*** Opening Data for this task ***

/-! ## The instructions (R467 to R473). -/

def ticketWord (handle rank itick : Nat) : W64 := BitVec.ofNat 64 (handle * 2 ^ 56 + rank * 2 ^ 48 + itick % 2 ^ 48)
def resultWord (n : Option Notice) : W64 := match n with
  | some n => BitVec.ofNat 64 (effectOf n % 2 ^ 48 * 2 ^ 16 + min n.objs.length 255 * 2 ^ 8 + n.out)
  | none => 0
def ticketNotice (grp : NGroup) (t : W64) : Option Notice :=
  if fld t 47 0 = 0 then none else noticeOf grp (fld t 53 48) (fld t 47 0)
/-- The group of a ticket or word, by HANDLE in bits 63 to 56. -/
def onTicket (f : FmtA) (body : State → AgentId → Agent → W64 → NGroup → Res) : State → AgentId → Agent → Res :=
  uniform f.c fun s a g =>
    let t := sget g f.oa.toNat
    match groupOf s (ckey g.part g.ctx) (fld t 63 56) with
    | none => .trap s .bounds t
    | some grp => body s a g t grp
/-- NWIN (R468). -/
def execNwin (f : FmtA) : State → Host.Outcome State Fault Refusal :=
  issue (.nwin f) (uniform f.c fun s a g => .next (setAgent s a { g with nwin := BitVec.ofNat 8 (nfld f.sub.toNat 7 0) }))
/-- Pending and queued notices of a member (R460). -/
def postedBy (s : State) (grp : NGroup) (rank : Nat) : Nat :=
  (grp.notices.filter (fun n => n.rank = rank && n.out = 1)).length
  + (s.fab.mpQueue.filter (fun m => m.flit.kind = 1 && fld m.flit.payload 159 144 = grp.gid.toNat && fld m.flit.payload 135 130 = rank)).length
/-- NOTICE (R469). -/
def noticeBody (f : FmtA) (s : State) (a : AgentId) (g : Agent) : Res :=
  let d := sget g f.oa.toNat
  let done (t : Nat) (rank : Nat) : Res :=
    .next (setAgent s a { sset g f.oc.toNat (ticketWord (fld d 7 0) rank t) with mpSt := .none, chkptAt := none })
  if fld d 31 17 ≠ 0 then .trap s .bounds d
  else match groupOf s (ckey g.part g.ctx) (fld d 7 0) with
    | none => .trap s .bounds d
    | some grp => match agentRank s grp g with
      | none => .trap s .perm d
      | some rank => match g.mpSt with
        | .injected t => done t rank
        | .unreachable => done 0 rank
        | .queued => .wait s
        | _ => match g.fabErr with
          | some e => .trap s .fabric e
          | none =>
            if 16 ≤ postedBy s grp rank then .wait s
            else
              let (s, mark, ok) := if groupExport s grp g.part g.fn then exportGate s g.part g.chkptAt else (s, g.chkptAt, true)
              if !ok || relWait s a g 5 || mpFull s then .wait (setAgent s a { g with chkptAt := mark })
              else
                let fl := mkFlit s g.part (fnGen s g.fn) (groupDest grp) 1
                  (noticePayload (sget g (f.oa.toNat + 1)) (d.extractLsb' 32 32) grp.gid.toNat g.nwin.toNat rank (fld d 16 8))
                .wait (progress (mpEnqueue (setAgent s a { g with mpSt := .queued, chkptAt := mark }) ⟨fl, some a⟩))
def execNotice (f : FmtA) : State → Host.Outcome State Fault Refusal := issue (.notice f) (uniform f.c (noticeBody f))
/-- OBJECT (R461, R470). -/
def objectBody (_f : FmtA) (s : State) (a : AgentId) (g : Agent) (t : W64) (grp : NGroup) : Res :=
  match agentRank s grp g with
  | none => .trap s .perm t
  | some rank => match g.mpSt with
    | .injected _ => .next (setAgent s a { g with mpSt := .none, chkptAt := none })
    | .unreachable => .next (setAgent s a { g with mpSt := .none, chkptAt := none })
    | .late => .trap (setAgent s a { g with mpSt := .none, chkptAt := none }) .lateobj t
    | .queued => .wait s
    | .none => match ticketNotice grp t with
      | none => .trap s .bounds t
      | some n =>
        if closeOf n ≤ podTick s then .trap s .lateobj t
        else
          let (s, mark, ok) := if groupExport s grp g.part g.fn then exportGate s g.part g.chkptAt else (s, g.chkptAt, true)
          if !ok || mpFull s then .wait (setAgent s a { g with chkptAt := mark })
          else
            let fl := mkFlit s g.part (fnGen s g.fn) (groupDest grp) 2 (objPayload n.itick grp.gid.toNat n.rank rank)
            .wait (progress (mpEnqueue (setAgent s a { g with mpSt := .queued, chkptAt := mark }) ⟨fl, some a⟩))
def execObject (f : FmtA) : State → Host.Outcome State Fault Refusal := issue (.object f) (onTicket f (objectBody f))
/-- NAWAIT (R466, R471). -/
def execNawait (f : FmtA) : State → Host.Outcome State Fault Refusal :=
  issue (.nawait f) (onTicket f fun s a g t grp =>
    let n := ticketNotice grp t
    let open_ := match n with
      | some n => n.out = 1 || (n.out = 5 && podTick s < effectOf n + 4)
      | none => false
    if open_ then .wait s
    else
      let g := sset g f.oc.toNat (resultWord n)
      .next (setAgent s a (if (n.map Notice.out).getD 0 = 2 then { g with acqHold := memOut g } else g)))
/-- NSTAT (R471). -/
def execNstat (f : FmtA) : State → Host.Outcome State Fault Refusal :=
  issue (.nstat f) (onTicket f fun s a g t grp => .next (setAgent s a (sset g f.oc.toNat (resultWord (ticketNotice grp t)))))
/-- NSTAT.cnt (R471). -/
def execNstatCnt (f : FmtA) : State → Host.Outcome State Fault Refusal :=
  issue (.nstatCnt f) (onTicket f fun s a g _ grp =>
    .next (setAgent s a (sset g f.oc.toNat (BitVec.ofNat 64 (grp.flate.toNat * 2 ^ 48 + grp.disc.toNat * 2 ^ 32 + grp.appl.toNat)))))
/-- The earlier of two notices in precedence order. -/
def firstOf (x : Option Notice) (n : Notice) : Option Notice := match x with
  | some m => if precedes n m then some n else some m
  | none => some n
/-- NREAD (R472). -/
def execNread (f : FmtA) : State → Host.Outcome State Fault Refusal :=
  issue (.nread f) (onTicket f fun s a g t grp =>
    let w := wideTick s (fld t 47 0)
    let after (n : Notice) : Bool := fld t 47 0 = 0 || w < n.itick || (w = n.itick && fld t 53 48 < n.rank)
    let n := (grp.notices.filter (fun n => n.out = 1 && n.seen && after n)).foldl firstOf none
    let vs : List W64 := match n with
      | some n => [ticketWord grp.handle n.rank n.itick, n.key ++ BitVec.ofNat 32 (n.word * 256 + grp.handle), n.value,
                   BitVec.ofNat 64 (closeOf n - 1)]
      | none => [0, 0, 0, 0]
    .next (setAgent s a ((List.range 4).foldl (fun g i => sset g (f.oc.toNat + i) (vs.getD i 0)) g)))
/-- NFILTER (R473, Table 28-3). -/
def nfilterBody (f : FmtA) (s : State) (_a : AgentId) (g : Agent) : Res :=
  let w := sget g f.ob.toNat
  let slot := fld w 2 0
  let mode := fld w 5 4
  if fld w 55 6 ≠ 0 || fld w 3 3 ≠ 0 || mode = 3 then .trap s .bounds w
  else match groupOf s (ckey g.part g.ctx) (fld w 63 56) with
    | none => .trap s .bounds w
    | some grp => match agentRank s grp g with
      | none => .trap s .perm w
      | some _ =>
        .next (modBlock s g.blk (fun k =>
          let rest := k.filters.filter (fun e => e.1 ≠ slot)
          { k with filters := if mode = 0 then rest else rest ++ [(slot, fld w 63 56, sget g f.oa.toNat, w)] }))
def execNfilter (f : FmtA) : State → Host.Outcome State Fault Refusal := issue (.nfilter f) (uniform f.c (nfilterBody f))

end Sys2Proof.Machine
end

*** Closing Data for this task ***

→ **Problem statement**
The answer should consist only of the lines from the one with "let rest := k.filters.filter" to the final line of the records above, retyped word for word.

→ **Reply to the task**
          let rest := k.filters.filter (fun e => e.1 ≠ slot)
          { k with filters := if mode = 0 then rest else rest ++ [(slot, fld w 63 56, sget g f.oa.toNat, w)] }))
def execNfilter (f : FmtA) : State → Host.Outcome State Fault Refusal := issue (.nfilter f) (uniform f.c (nfilterBody f))

end Sys2Proof.Machine
end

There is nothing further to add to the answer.